The room is 30' x 24', with a 9' ceiling.

I am planning on 9 - 2 x 4 parabolic 3 lamp T8 fixtures.

Is ther any software or a way to calculate how many foot candles I will get at 30" above the floor?
 

cadpoint

Senior Member
Location
Durham, NC
I beleive you need to look into LDA (lighting design applications), there might even be an OSHA requirement for bench work which is higher than general office work lumination, as I recall...

Office is 70 Lumens

Bench work is 100 or higher

Don't hold me to the numbers...
 

LarryFine

Master Electrician Electric Contractor Richmond VA
Location
Henrico County, VA
Occupation
Electrical Contractor
Just off the cuff, 9 fixtures (3x3 pattern) seems to low for a room that size. I'd suggest 16 (4x4) for that room.

I drew a little ceiling-grid pattern of 1/4 of the room (12' x 15'). I'd put 4 fixtures in each quarter of that space.
 

dicklaxt

Senior Member
Here is an example of what I have used over the years,its a simple quick substitute of numbers and some grade school math.

The formula is the number of fixtures required is equal to the footcandle requirement times the area of shop in square feet divided by the lumens per fixture times the co efficient of utilization(amount of light actually used) times the light loss factor(how clean a fixture is or kept).
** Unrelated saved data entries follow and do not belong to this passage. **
/-- Where the clasp unit runs, a message enters the inbox and then: an OFFER that meets no record is refused with the first failing
test's reason, or accepted as offerAccept does where its places are free; one that meets a PULLING record of its epoch sends the same
ACCEPT again, one that meets any other record is not answered; an ACCEPT of an OFFERED record makes it ACCEPTED; a REFUSE of one counts,
and like an ABANDONED frees the record and leaves keys and row to the planner's next build; where either an ACCEPT or a REFUSE meets
another state it only enters the inbox; a TAKE of the next epoch of a source record releases the row to its sender; a RELEASED of a
COMMITTED record frees the record and sets its FLAGS in the row; a QUERY from a source of an uncommitted record abandons it, of a
COMMITTED one sends TAKE again, and without a record or row answers ABANDONED with reason 0x24; a QUERY from a destination is handled as
a TAKE is, but where no row and no departure record is left it is answered RELEASED with reason 0x24. A TAKE, RELEASED, ACCEPT, REFUSE or
ABANDONED that matches no record and no departure record only counts STALE_MESSAGES; a TAKE or QUERY that meets a departure record is
answered with RELEASED again. Where the unit does not run a message only leaves its buffers. (R186, R191, R192, R196, R197, R198, R199,
R200, 09_clasp_and_pass.md.) -/
def Obligations.ClaspMessages : Prop :=
  (∀ (s : State) (m : Msg) (place : List Nat) (land : Nat) (pull : Nat × Nat), claspRuns s = false →
      ∀ i ∈ [Instr.offer m place land pull, .accept m, .refuse m, .take m, .released m, .query m, .abandoned m],
        completes i s (takeRx s m))
    ∧ (∀ (s : State) (m : Msg) (place : List Nat) (land c : Nat) (pull : Nat × Nat), claspRuns s = true →
      recordOf (toInbox s m) 1 (getF m.hdr ClaspMsg.REQUEST_ID) (getF m.hdr ClaspMsg.FROM_DEVICE) = some c →
      (crF (toInbox s m) c ClaspRec.STATE = 3 → crF (toInbox s m) c ClaspRec.EPOCH = getF m.hdr ClaspMsg.EPOCH →
        completes (.offer m place land pull) s (acceptMsg (toInbox s m) c))
      ∧ (¬ (crF (toInbox s m) c ClaspRec.STATE = 3 ∧ crF (toInbox s m) c ClaspRec.EPOCH = getF m.hdr ClaspMsg.EPOCH) →
        completes (.offer m place land pull) s (toInbox s m)))
    ∧ (∀ (s : State) (m : Msg) (place : List Nat) (land : Nat) (pull : Nat × Nat), claspRuns s = true →
      recordOf (toInbox s m) 1 (getF m.hdr ClaspMsg.REQUEST_ID) (getF m.hdr ClaspMsg.FROM_DEVICE) = none →
      let x := toInbox s m
      let t := offerTests x m.hdr (leNat (m.data.take 128)) (leNat ((m.data.drop 128).take 64)) place
      (t.1 ≠ 0 → completes (.offer m place land pull) s (offerRefuse (claspCount x 1) m.hdr t.1))
      ∧ (t.1 = 0 → areaFree x land (192 + 16 * getF m.hdr ClaspMsg.BEAD_COUNT + 4 * getF m.hdr ClaspMsg.TOKENS) = true →
        placeOk x (2 ^ segLog2 (getF m.hdr ClaspMsg.BEAD_COUNT)) place = true →
        completes (.offer m place land pull) s (offerAccept (claspCount x 1) m.hdr (leNat (m.data.take 128))
          (leNat ((m.data.drop 128).take 64)) t.2.1 t.2.2.1 t.2.2.2 place land (pullFrames x (pullBytes x m.hdr t.2.1) pull.1 pull.2))))
    ∧ (∀ (s : State) (m : Msg) (c : Nat), claspRuns s = true →
      sourceRec (toInbox s m) m.hdr (getF m.hdr ClaspMsg.EPOCH) = some c → c < 2048 →
      (crF (toInbox s m) c ClaspRec.STATE = 1 →
        (∃ t, completes (.accept m) s t ∧ crF t c ClaspRec.STATE = 2
          ∧ crF t c ClaspRec.LIMIT_FRAME = (getF m.hdr ClaspMsg.FIRST_FRAME + 2 * getF m.hdr ClaspMsg.PULL_FRAMES + od s OD.CLASP_TAKE_SLACK) % 2 ^ 32
          ∧ claspAux t c = { claspAux s c with firstFrame := getF m.hdr ClaspMsg.FIRST_FRAME, pullFrames := getF m.hdr ClaspMsg.PULL_FRAMES, peerRow := getF m.hdr ClaspMsg.FROM_ROW }
          ∧ odGet t OD.CLASP_COUNTS 3 = (odGet s OD.CLASP_COUNTS 3 + 1) % 2 ^ 64
          ∧ { t with od := s.od, rows := (toInbox s m).rows } = { toInbox s m with od := s.od })
        ∧ completes (.refuse m) s (let x := claspCount (toInbox s m) 5
            sourceEnd { x with rows := { x.rows with refusedBy := x.rows.refusedBy
              ++ [(getF m.hdr ClaspMsg.REQUEST_ID, getF m.hdr ClaspMsg.FROM_DEVICE, frameNo x)] } } c))
      ∧ (crF (toInbox s m) c ClaspRec.STATE ≠ 1 →
        completes (.accept m) s (toInbox s m) ∧ completes (.refuse m) s (toInbox s m)))
    ∧ (∀ (s : State) (m : Msg) (c : Nat), claspRuns s = true →
      sourceRec (toInbox s m) m.hdr (getF m.hdr ClaspMsg.EPOCH) = some c →
      completes (.abandoned m) s (sourceEnd (claspCount (toInbox s m) 9) c))
    ∧ (∀ (s : State) (c : Nat), let t := sourceEnd s c
      t.rows.returns = s.rows.returns ++ [(crF s c ClaspRec.ROW, crF s c ClaspRec.PRIOR_STATE, (claspAux s c).keys)]
      ∧ t.rows.clasp = kdel s.rows.clasp c ∧ t.mem = s.mem ∧ t.txq = s.txq ∧ t.net = s.net)
    ∧ (∀ (s : State) (m : Msg) (c : Nat), claspRuns s = true →
      sourceRec (toInbox s m) m.hdr ((getF m.hdr ClaspMsg.EPOCH + 2 ^ 32 - 1) % 2 ^ 32) = some c →
      let t := claspRelease (toInbox s m) (crF (toInbox s m) c ClaspRec.ROW) (some c) (getF m.hdr ClaspMsg.FROM_DEVICE) (getF m.hdr ClaspMsg.EPOCH) m.hdr
      completes (.take m) s t ∧ (getF m.hdr ClaspMsg.FROM_SIDE = 1 → completes (.query m) s t))
    ∧ (∀ (s : State) (m : Msg) (c : Nat), claspRuns s = true →
      destRec (toInbox s m) m.hdr ((getF m.hdr ClaspMsg.EPOCH + 2 ^ 32 - 1) % 2 ^ 32) = some c →
      let x := recordFree (toInbox s m) c
      let r := crF (toInbox s m) c ClaspRec.ROW
      (crF (toInbox s m) c ClaspRec.STATE ≠ 4 → completes (.released m) s (toInbox s m))
      ∧ (crF (toInbox s m) c ClaspRec.STATE = 4 → rowState x r = 0 → completes (.released m) s x)
      ∧ (crF (toInbox s m) c ClaspRec.STATE = 4 → rowState x r ≠ 0 →
        completes (.released m) s (ownerFlags (rowSet x r [(Row.FLAGS, rowGet x r Row.FLAGS ||| 4 * getF m.hdr ClaspMsg.FLAGS)]) r)))
    ∧ (∀ (s : State) (m : Msg) (c : Nat), claspRuns s = true → getF m.hdr ClaspMsg.FROM_SIDE = 0 →
      destRec (toInbox s m) m.hdr (getF m.hdr ClaspMsg.EPOCH) = some c →
      (crF (toInbox s m) c ClaspRec.STATE = 4 → completes (.query m) s (takeMsg (toInbox s m) c))
      ∧ (crF (toInbox s m) c ClaspRec.STATE ≠ 4 → ∃ t, completes (.query m) s t ∧ c ∈ t.rows.queryEnded
        ∧ { t with rows := (claspAbandon (toInbox s m) c 0x20).rows } = claspAbandon (toInbox s m) c 0x20))
    ∧ (∀ (s : State) (m : Msg), claspRuns s = true → getF m.hdr ClaspMsg.FROM_SIDE = 0 →
      destRec (toInbox s m) m.hdr (getF m.hdr ClaspMsg.EPOCH) = none →
      let x := requestRow (toInbox s m) (getF m.hdr ClaspMsg.REQUEST_ID)
      (x.2 = none → completes (.query m) s (claspSend x.1 (getF m.hdr ClaspMsg.FROM_DEVICE)
        (replyMsg x.1 m.hdr 7 0x24 (getF m.hdr ClaspMsg.EPOCH)) [])))
    ∧ (∀ (s : State) (m : Msg), claspRuns s = true →
      let d := departed (toInbox s m) (getF m.hdr ClaspMsg.REQUEST_ID)
      let u := if d.2 then d.1 else staleMessage d.1
      (sourceRec (toInbox s m) m.hdr (getF m.hdr ClaspMsg.EPOCH) = none →
        ∀ i ∈ [Instr.accept m, .refuse m, .abandoned m], completes i s u)
      ∧ (destRec (toInbox s m) m.hdr ((getF m.hdr ClaspMsg.EPOCH + 2 ^ 32 - 1) % 2 ^ 32) = none → completes (.released m) s u))
    ∧ (∀ (s : State) (m : Msg), claspRuns s = true →
      let x := requestRow (toInbox s m) (getF m.hdr ClaspMsg.REQUEST_ID)
      let d := departed x.1 (getF m.hdr ClaspMsg.REQUEST_ID)
      sourceRec (toInbox s m) m.hdr ((getF m.hdr ClaspMsg.EPOCH + 2 ^ 32 - 1) % 2 ^ 32) = none → x.2 = none →
      (d.2 = false → completes (.take m) s (staleMessage d.1)
        ∧ (getF m.hdr ClaspMsg.FROM_SIDE = 1 → (requestRow d.1 (getF m.hdr ClaspMsg.REQUEST_ID)).2 = none →
          completes (.query m) s (claspSend d.1 (getF m.hdr ClaspMsg.FROM_DEVICE) (replyMsg d.1 m.hdr 5 0x24 (getF m.hdr ClaspMsg.EPOCH)) [])))
      ∧ (d.2 = true → ∀ i ∈ Instr.take m :: (if getF m.hdr ClaspMsg.FROM_SIDE = 1 then [Instr.query m] else []),
        completes i s (claspSend d.1 (getF m.hdr ClaspMsg.FROM_DEVICE) (replyMsg d.1 m.hdr 5 0 (getF m.hdr ClaspMsg.EPOCH)) [])))
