/-! `setLnk` changes net. -/
@[simp] theorem setLnk_clk (s : State) (l : Nat) (x : LinkSt) : (setLnk s l x).clk = s.clk := rfl
@[simp] theorem setLnk_freeCtr (s : State) (l : Nat) (x : LinkSt) : (setLnk s l x).freeCtr = s.freeCtr := rfl
@[simp] theorem setLnk_od (s : State) (l : Nat) (x : LinkSt) : (setLnk s l x).od = s.od := rfl
@[simp] theorem setLnk_rings (s : State) (l : Nat) (x : LinkSt) : (setLnk s l x).rings = s.rings := rfl
@[simp] theorem setLnk_mem (s : State) (l : Nat) (x : LinkSt) : (setLnk s l x).mem = s.mem := rfl
@[simp] theorem setLnk_acc (s : State) (l : Nat) (x : LinkSt) : (setLnk s l x).acc = s.acc := rfl
@[simp] theorem setLnk_txq (s : State) (l : Nat) (x : LinkSt) : (setLnk s l x).txq = s.txq := rfl
@[simp] theorem setLnk_out (s : State) (l : Nat) (x : LinkSt) : (setLnk s l x).out = s.out := rfl
@[simp] theorem setLnk_frm (s : State) (l : Nat) (x : LinkSt) : (setLnk s l x).frm = s.frm := rfl
@[simp] theorem setLnk_en (s : State) (l : Nat) (x : LinkSt) : (setLnk s l x).en = s.en := rfl
@[simp] theorem setLnk_cores (s : State) (l : Nat) (x : LinkSt) : (setLnk s l x).cores = s.cores := rfl
@[simp] theorem setLnk_mc (s : State) (l : Nat) (x : LinkSt) : (setLnk s l x).mc = s.mc := rfl
@[simp] theorem setLnk_pool (s : State) (l : Nat) (x : LinkSt) : (setLnk s l x).pool = s.pool := rfl
@[simp] theorem setLnk_lk (s : State) (l : Nat) (x : LinkSt) : (setLnk s l x).lk = s.lk := rfl
@[simp] theorem setLnk_ft (s : State) (l : Nat) (x : LinkSt) : (setLnk s l x).ft = s.ft := rfl
@[simp] theorem setLnk_fab (s : State) (l : Nat) (x : LinkSt) : (setLnk s l x).fab = s.fab := rfl
@[simp] theorem setLnk_dma (s : State) (l : Nat) (x : LinkSt) : (setLnk s l x).dma = s.dma := rfl
@[simp] theorem setLnk_rows (s : State) (l : Nat) (x : LinkSt) : (setLnk s l x).rows = s.rows := rfl
@[simp] theorem setLnk_sh (s : State) (l : Nat) (x : LinkSt) : (setLnk s l x).sh = s.sh := rfl
@[simp] theorem setLnk_dct (s : State) (l : Nat) (x : LinkSt) : (setLnk s l x).dct = s.dct := rfl
@[simp] theorem setLnk_sec (s : State) (l : Nat) (x : LinkSt) : (setLnk s l x).sec = s.sec := rfl
@[simp] theorem setLnk_aud (s : State) (l : Nat) (x : LinkSt) : (setLnk s l x).aud = s.aud := rfl
@[simp] theorem setLnk_host (s : State) (l : Nat) (x : LinkSt) : (setLnk s l x).host = s.host := rfl
@[simp] theorem setLnk_pending (s : State) (l : Nat) (x : LinkSt) : (setLnk s l x).pending = s.pending := rfl

/-! `setQpSt` changes net. -/
@[simp] theorem setQpSt_clk (s : State) (q : Nat) (x : QpSt) : (setQpSt s q x).clk = s.clk := rfl
@[simp] theorem setQpSt_freeCtr (s : State) (q : Nat) (x : QpSt) : (setQpSt s q x).freeCtr = s.freeCtr := rfl
@[simp] theorem setQpSt_od (s : State) (q : Nat) (x : QpSt) : (setQpSt s q x).od = s.od := rfl
@[simp] theorem setQpSt_rings (s : State) (q : Nat) (x : QpSt) : (setQpSt s q x).rings = s.rings := rfl
@[simp] theorem setQpSt_mem (s : State) (q : Nat) (x : QpSt) : (setQpSt s q x).mem = s.mem := rfl
@[simp] theorem setQpSt_acc (s : State) (q : Nat) (x : QpSt) : (setQpSt s q x).acc = s.acc := rfl
@[simp] theorem setQpSt_txq (s : State) (q : Nat) (x : QpSt) : (setQpSt s q x).txq = s.txq := rfl
@[simp] theorem setQpSt_out (s : State) (q : Nat) (x : QpSt) : (setQpSt s q x).out = s.out := rfl
@[simp] theorem setQpSt_frm (s : State) (q : Nat) (x : QpSt) : (setQpSt s q x).frm = s.frm := rfl
@[simp] theorem setQpSt_en (s : State) (q : Nat) (x : QpSt) : (setQpSt s q x).en = s.en := rfl
@[simp] theorem setQpSt_cores (s : State) (q : Nat) (x : QpSt) : (setQpSt s q x).cores = s.cores := rfl
@[simp] theorem setQpSt_mc (s : State) (q : Nat) (x : QpSt) : (setQpSt s q x).mc = s.mc := rfl
@[simp] theorem setQpSt_pool (s : State) (q : Nat) (x : QpSt) : (setQpSt s q x).pool = s.pool := rfl
@[simp] theorem setQpSt_lk (s : State) (q : Nat) (x : QpSt) : (setQpSt s q x).lk = s.lk := rfl
@[simp] theorem setQpSt_ft (s : State) (q : Nat) (x : QpSt) : (setQpSt s q x).ft = s.ft := rfl
@[simp] theorem setQpSt_fab (s : State) (q : Nat) (x : QpSt) : (setQpSt s q x).fab = s.fab := rfl
@[simp] theorem setQpSt_dma (s : State) (q : Nat) (x : QpSt) : (setQpSt s q x).dma = s.dma := rfl
@[simp] theorem setQpSt_rows (s : State) (q : Nat) (x : QpSt) : (setQpSt s q x).rows = s.rows := rfl
@[simp] theorem setQpSt_sh (s : State) (q : Nat) (x : QpSt) : (setQpSt s q x).sh = s.sh := rfl
@[simp] theorem setQpSt_dct (s : State) (q : Nat) (x : QpSt) : (setQpSt s q x).dct = s.dct := rfl
@[simp] theorem setQpSt_sec (s : State) (q : Nat) (x : QpSt) : (setQpSt s q x).sec = s.sec := rfl
@[simp] theorem setQpSt_aud (s : State) (q : Nat) (x : QpSt) : (setQpSt s q x).aud = s.aud := rfl
@[simp] theorem setQpSt_host (s : State) (q : Nat) (x : QpSt) : (setQpSt s q x).host = s.host := rfl
@[simp] theorem setQpSt_pending (s : State) (q : Nat) (x : QpSt) : (setQpSt s q x).pending = s.pending := rfl

end Sys2Proof.Machine
end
Use .75 for your light loss factor and .65 for the co efficient utilization.

Once you have the required foot candles you want then adjust the fixture count to give equal spacing of the number of rows and the number of fixtures per row.

The spacing between rows should be approximately twice the distance from the centerline of the outside row to the wall dimension,,,,,,example if the centerline dimension of fixture to fixture is 6 feet row to row then the distance from the ourside row centerline to the wall should be 3 feet.I always kept the distance from the fixture end to the wall no more than 2 feet as the illumination out the end of a fixture is usually much less,for light uniformity end to end spacing should be kept to a minimum.I have seen some new fluorescents that claim otherwise.

Specific task lighting should be augmented with extra fixtures.

Just another way using industry standard foot candle requirments for the task at hand,

dick
 

tom baker

First Chief Moderator
Staff member
dicklaxt method is simple and will work. Or look in the back of a GE lighting catalog they have simplified lighting calcs.
And ask your wholesale house where you are purchasing the luminaires, they or the lighting rep can easily do the calc for you.
At the front of the room where you may have a wall screen for use with a projector, put those luminaires on a switch, otherwise they will wash out the screen. Could put in recess cans around the edges, or be able to switch some of the lamps off in a pattern.
 

cadpoint

Senior Member
Location
Durham, NC
I use to work for an Architect that hated ceiling tile panels of less than one foot in depth, they are very fragile. About eight inches they hold up...
My basic summary of the following statement is:
...
example if the centerline dimension of fixture to fixture is 6 feet row to row then the distance from the outside row centerline to the wall should be 3 feet.I always kept the distance from the fixture end to the wall no more than 2 feet as the illumination out the end of a fixture is usually much less,for light uniformity end to end spacing should be kept to a minimum.

One need's to load the lumuns to be slightly infront of a person sitting at the work bench or the work space, if the work space is againest the wall.